- [PROBLEM STATEMENT]:
Copy out every line of the data that has the word "step" somewhere in it.

━━━ RECORD EXTRACTS ━━━

-- ==== Sys2Proof/Tests/Slice0.lean ====
section
/-! SUPPORT. The model's own tests. Expected results come from the encodings of spec/30_encoding.md and from the vectors of
spec/95_test_vectors.md, by their names there; a start state is written down from the vector's own start column. -/

namespace Sys2Proof.Tests

open Sys2Proof Sys2Proof.Machine

/-! ### The parameter sets and start states of spec/95_test_vectors.md -/

/-- Parameter set P0. -/
def p0 : Params where
  nCs          := 2
  bufCap       := 8
  recordCap    := 8
  csReg        := 0
  csCap        := 1
  handleBound  := true
  activeDriver := .capture
  syncTimeout  := 0
  irqOrder     := .any
  parseStrict  := true
  wregRange    := .u64AsPacked
  portBase     := 0
  asyncEnds    := true

/-- Parameter set P1. -/
def p1 : Params := { p0 with activeDriver := .register }

/-- Parameter set P0u. -/
def p0u : Params := { p0 with handleBound := false }

/-- R under a parameter set, with a turn of FG long enough for any request. -/
def start (p : Params) : State := { State.initial p with quota := 16 }

/-- R + BUF.SETSIZE 3. -/
def sized : State := { start p0 with bufSize := 3, tx := [(0, 0), (1, 0), (2, 0)] }

/-- R + CAP.START 1, 5. -/
def armed : State := { sized with capTarget := 5, capCs := some 1, edgeEn := true }

/-- `s` with a receive in flight on line 1. -/
def inFlight (s : State) : State :=
  { s with csLevel := [true, false], lastCs := some 1, lastCsV := true, periph := .asyncRx,
           statusRx := { done := false, result := some 0x00 } }

/-- `inFlight s` after its data phase has ended with the bytes 12 34 56. -/
def ended (s : State) : State :=
  { inFlight s with rx := [(0, 0x12), (1, 0x34), (2, 0x56)], xferDoneHw := true, cplRx := true }

/-- Whether the machine goes on, to a state with a property. -/
def goesTo (o : Host.Outcome State Fault Refusal) (p : State → Bool) : Bool :=
  match o with
  | .next t => p t
  | _ => false

/-- Whether a state holds this response. -/
def answers (t : State) (rc : ResultCode) (data : RespData) : Bool :=
  decide (t.response = some { rc := rc, data := data })

/-- Why a decoder answered no instruction. -/
def reason (d : Decoded) : Option Reject :=
  match d with
  | .ok _ => none
  | .error r => some r

/-! ### Well-formedness and decoding -/

/-- R97: a BUF.SETTX whose length field is not its payload's length is refused. -/
theorem test_wf_refuses_wrong_payload_length :
    (Instr.bufSetTx 2 [0x01]).wf = false ∧ (Instr.bufSetTx 0 [0x01]).wf = false ∧
    (Instr.bufSetTx 2 [0xAA, 0xBB]).wf = true := by decide

/-- R94: the words of the chip-select and buffer requests. -/
theorem test_decode_select_and_buffer :
    decodeTableWord 64 0x0100000000000000 = some (.csAssert 0) ∧
    decodeTableWord 64 0x01FF000000000000 = some (.csAssert 255) ∧
    decodeTableWord 64 0x0201000000000000 = some (.csDeassert 1) ∧
    decodeTableWord 64 0x10000000FFFFFFFF = some (.bufSetSize 0xFFFFFFFF) ∧
    decodeTableWord 64 0x1100000000000002 = some (.bufSetTx 2 [0, 0]) ∧
    decodeTableWord 64 0x1200000000000000 = some .bufReadRx := by decide

/-- R94: the words of the transfer and capture requests. -/
theorem test_decode_transfers_and_capture :
    decodeTableWord 64 0x2002000000000000 = some (.syncWrite 2) ∧
    decodeTableWord 64 0x2105000000000000 = some (.syncRw 5) ∧
    decodeTableWord 64 0x3001000000000000 = some (.asyncRead 1) ∧
    decodeTableWord 64 0x3100000000000000 = some (.asyncRw 0) ∧
    decodeTableWord 64 0x3202000000000000 = some (.asyncStatus 2) ∧
    decodeTableWord 64 0x4001000000000005 = some (.capStart 1 5) ∧
    decodeTableWord 64 0x4100000000000000 = some .capCount ∧
    decodeTableWord 64 0x4200000000000008 = some (.capSlot 8) := by decide

/-- R100, R110, R111, R112: the events and the frames. -/
theorem test_decode_events_and_frames :
    decodeTableWord 8 0x01 = some .evEdge ∧ decodeTableWord 8 0x02 = some .evXferEnd ∧
    decodeTableWord 8 0x03 = some .evReset ∧
    decodeTableWord 40 0x010000ABCD = some (.regWriteFrame 1 0xABCD) ∧
    decodeTableWord 40 0x8100000000 = some (.regReadFrame 1) ∧
    decodeTableWord 24 0x123456 = some (.sampleFrame 0x123456) := by decide

/-- R97: the payload is consumed with the word, in order, and the next word starts after it (B7, DEC15). -/
theorem test_decode_takes_the_payload :
    (decode .req64 [0x11, 0, 0, 0, 0, 0, 0, 2, 0xAA, 0xBB, 0x12]).toOption =
      some (.bufSetTx 2 [0xAA, 0xBB], [0x12]) ∧
    (decode .req64 [0x11, 0, 0, 0, 0, 0, 0, 0, 0x12, 0]).toOption = some (.bufSetTx 0 [], [0x12, 0]) ∧
    reason (decode .req64 [0x11, 0, 0, 0, 0, 0, 0, 2, 0xAA]) = some .truncated := by decide

/-- DEC1 to DEC12, and the reserved event codes and read frames (R100, R113). -/
theorem test_decode_refuses_reserved :
    [0x0000000000000000, 0x0300000000000000, 0x4300000000000000, 0xFFFFFFFFFFFFFFFF, 0x0100000100000000,
     0x0100800000000000, 0x0100000000000001, 0x1005000000000003, 0x1201000000000000, 0x4100000000000001,
     0x4201000000000000, 0x2000000000000005].map (fun w => reason (decode .req64 (tableBytes 64 w))) =
      List.replicate 12 (some .illegalWord) ∧
    [0x00, 0x04, 0xFF].map (decodeTableWord 8) = [none, none, none] ∧
    reason (decode .frame40 [0x82, 0, 0, 0, 1]) = some .reservedFrame := by decide

/-! ### Chip select -/

/-- CS6, and CS2 and CS5 with line 0 low. -/
theorem test_csAssert :
    goesTo (exec (.csAssert 1) (start p0)) (fun t =>
      answers t .ok .nothing && t.csLevel == [true, false] && t.busLog == [.csLow 1]) = true ∧
    goesTo (exec (.csAssert 1) { start p0 with csLevel := [false, true] }) (fun t =>
      answers t .selectConflict .nothing && t.csLevel == [false, true] && t.busLog == []) = true ∧
    goesTo (exec (.csAssert 2) { start p0 with csLevel := [false, true] }) (fun t =>
      answers t .invalidIndex .nothing) = true := by decide

/-- CS14 and CS15, from the moment after the edge handler's start on line 1: FG's micro-step (b). -/
theorem test_csAssert_after_edge_handler :
    goesTo (exec (.csAssert 0) { inFlight armed with fg := .busy (.csAssert 0) .b {} }) (fun t =>
      answers t .ok .nothing && t.csLevel == [false, false] && t.faults == 0x01) = true ∧
    goesTo (exec (.csAssert 1) { inFlight armed with fg := .busy (.csAssert 1) .b {} }) (fun t =>
      answers t .ok .nothing && t.csLevel == [true, false] && t.faults == 0x00) = true := by decide

/-- CS12 and CS13. -/
theorem test_csDeassert_in_flight :
    goesTo (exec (.csDeassert 1) (inFlight sized)) (fun t =>
      answers t .ok .nothing && t.csLevel == [true, true] && t.faults == 0x02 && t.busLog == [.csHigh 1]) = true ∧
    goesTo (exec (.csDeassert 0) (inFlight sized)) (fun t =>
      answers t .ok .nothing && t.csLevel == [true, false] && t.faults == 0x00 && t.busLog == [.csHigh 0]) = true := by
  decide

/-- CS9 and CS11. -/
theorem test_csDeassert_idle :
    goesTo (exec (.csDeassert 1) { start p0 with csLevel := [false, true] }) (fun t =>
      answers t .ok .nothing && t.csLevel == [false, true] && t.busLog == [.csHigh 1]) = true ∧
    goesTo (exec (.csDeassert 255) (start p0)) (fun t => answers t .invalidIndex .nothing && t.busLog == []) = true := by
  decide

/-! ### Buffer -/

/-- B10, and B5: BUSY before CAPACITY_EXCEEDED. -/
theorem test_bufSetSize :
    goesTo (exec (.bufSetSize 2) { start p0 with bufSize := 2, tx := [(0, 0xAA), (1, 0xBB)], rx := [(0, 0x11)] })
      (fun t => answers t .ok .nothing && t.bufSize == 2 && t.tx == [(0, 0), (1, 0)] && t.rx == []) = true ∧
    goesTo (exec (.bufSetSize 9) (inFlight sized)) (fun t => answers t .busy .nothing && t.bufSize == 3) = true ∧
    goesTo (exec (.bufSetSize 9) sized) (fun t => answers t .capacityExceeded .nothing && t.bufSize == 3) = true := by
  decide

/-- B17, from the moment after the edge handler's start: FG's micro-step (b). -/
theorem test_bufSetSize_after_edge_handler :
    goesTo (exec (.bufSetSize 3) { inFlight armed with fg := .busy (.bufSetSize 3) .b {} }) (fun t =>
      answers t .ok .nothing && t.faults == 0x08 && t.bufSize == 3 && decide (t.periph = .asyncRx)) = true := by decide

/-- B7 and B8. -/
theorem test_bufSetTx :
    goesTo (exec (.bufSetTx 2 [0xAA, 0xBB]) (start p0)) (fun t =>
      answers t .ok .nothing && t.bufSize == 2 && t.tx == [(0, 0xAA), (1, 0xBB)] && t.rx == []) = true ∧
    goesTo (exec (.bufSetTx 9 [0, 1, 2, 3, 4, 5, 6, 7, 8]) (start p0)) (fun t =>
      answers t .capacityExceeded .nothing && t.bufSize == 0 && t.tx == []) = true := by decide

/-- B11 and B13. -/
theorem test_bufReadRx :
    goesTo (exec .bufReadRx { start p0 with bufSize := 2, rx := [(0, 0x11), (1, 0x22), (2, 0x33)] }) (fun t =>
      answers t .ok (.bytes [0x11, 0x22])) = true ∧
    goesTo (exec .bufReadRx (start p0)) (fun t => answers t .ok (.bytes [])) = true := by decide

/-! ### Synchronous engine -/

/-- S7 and S8. -/
theorem test_syncWrite_outcomes :
    goesTo (exec (.syncWrite 0) { start p0 with bufSize := 2, tx := [(0, 1), (1, 2)], outcomeIn := [.ok] }) (fun t =>
      answers t .ok .nothing && t.csLevel == [true, true] && t.rx == [] && t.busLog ==
        [.csLow 0, .data .syncTx 0 [some 1, some 2] [none, none] .ok, .csHigh 0]) = true ∧
    goesTo (exec (.syncWrite 0) { start p0 with bufSize := 2, tx := [(0, 1), (1, 2)], outcomeIn := [.timeout] })
      (fun t => answers t .timeout .nothing && decide (t.periph = .idle) && t.busLog ==
        [.csLow 0, .data .syncTx 0 [none, none] [none, none] .timeout, .csHigh 0]) = true := by decide

/-- S3, S4 and S6. -/
theorem test_syncWrite_refusals :
    goesTo (exec (.syncWrite 0) (start p0)) (fun t => answers t .emptyBuffer .nothing) = true ∧
    goesTo (exec (.syncWrite 2) sized) (fun t => answers t .selectFailed .nothing && t.busLog == []) = true ∧
    goesTo (exec (.syncWrite 0) { sized with csLevel := [false, true] }) (fun t =>
      answers t .selectFailed .nothing && t.csLevel == [false, true]) = true := by decide

/-- S10 and S11. -/
theorem test_syncRw_outcomes :
    goesTo (exec (.syncRw 0) { start p0 with
        bufSize := 2, tx := [(0, 0x82), (1, 0)], outcomeIn := [.ok], slaveIn := [0x12, 0x34] }) (fun t =>
      answers t .ok .nothing && t.rx == [(0, 0x12), (1, 0x34)] && t.slaveIn == [] && t.busLog ==
        [.csLow 0, .data .syncTxRx 0 [some 0x82, some 0] [some 0x12, some 0x34] .ok, .csHigh 0]) = true ∧
    goesTo (exec (.syncRw 1) { start p0 with
        bufSize := 2, tx := [(0, 0x82), (1, 0)], rx := [(0, 0x12), (1, 0x34)], outcomeIn := [.timeout] }) (fun t =>
      answers t .timeout .nothing && t.rx == [] && t.busLog ==
        [.csLow 1, .data .syncTxRx 1 [none, none] [none, none] .timeout, .csHigh 1]) = true := by decide

/-- S2 and S12. -/
theorem test_syncRw_refusals :
    goesTo (exec (.syncRw 5) { start p0u with bufSize := 1, tx := [(0, 1)] }) (fun t =>
      answers t .notInitialized .nothing) = true ∧
    goesTo (exec (.syncRw 0) (inFlight sized)) (fun t => answers t .selectFailed .nothing && t.busLog == []) = true := by
  decide

/-! ### Asynchronous engine -/

/-- A1 and A7. -/
theorem test_asyncRead_primitive :
    goesTo (exec (.asyncRead 1) { sized with startIn := [true] }) (fun t =>
      answers t .ok .nothing && t.csLevel == [true, false] && t.lastCs == some 1 && t.lastCsV &&
        decide (t.periph = .asyncRx) && decide (t.statusRx = { done := false, result := some 0x00 }) &&
        t.busLog == [.csLow 1]) = true ∧
    goesTo (exec (.asyncRead 1) { sized with startIn := [false] }) (fun t =>
      answers t .error .nothing && t.csLevel == [true, true] && t.lastCs == some 1 && decide (t.periph = .idle) &&
        decide (t.statusRx = { done := true, result := some 0x0A }) && t.busLog == [.csLow 1, .csHigh 1]) = true := by
  decide

/-- A14 (c) to (e), and A13 (e): the start on a busy bus, and the lost completion. -/
theorem test_asyncRead_races :
    goesTo (exec (.asyncRead 0) { inFlight sized with csLevel := [true, true], faults := 0x02, fg := .busy (.asyncRead 0) .c {} })
      (fun t => answers t .error .nothing && t.faults == 0x06 && t.csLevel == [true, true] && t.lastCs == some 0 &&
        decide (t.statusRx = { done := false, result := some 0x0A })) = true ∧
    goesTo (exec (.asyncRead 1) { sized with
        statusRx := { done := true, result := some 0x00 }, fg := .busy (.asyncRead 1) .e {} }) (fun t =>
      answers t .ok .nothing && decide (t.statusRx = { done := false, result := some 0x00 }) &&
        decide (t.periph = .idle)) = true := by decide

━━━

- [RESULT OF THE EXERCISE]:
/-- CS14 and CS15, from the moment after the edge handler's start on line 1: FG's micro-step (b). -/
/-- B17, from the moment after the edge handler's start: FG's micro-step (b). -/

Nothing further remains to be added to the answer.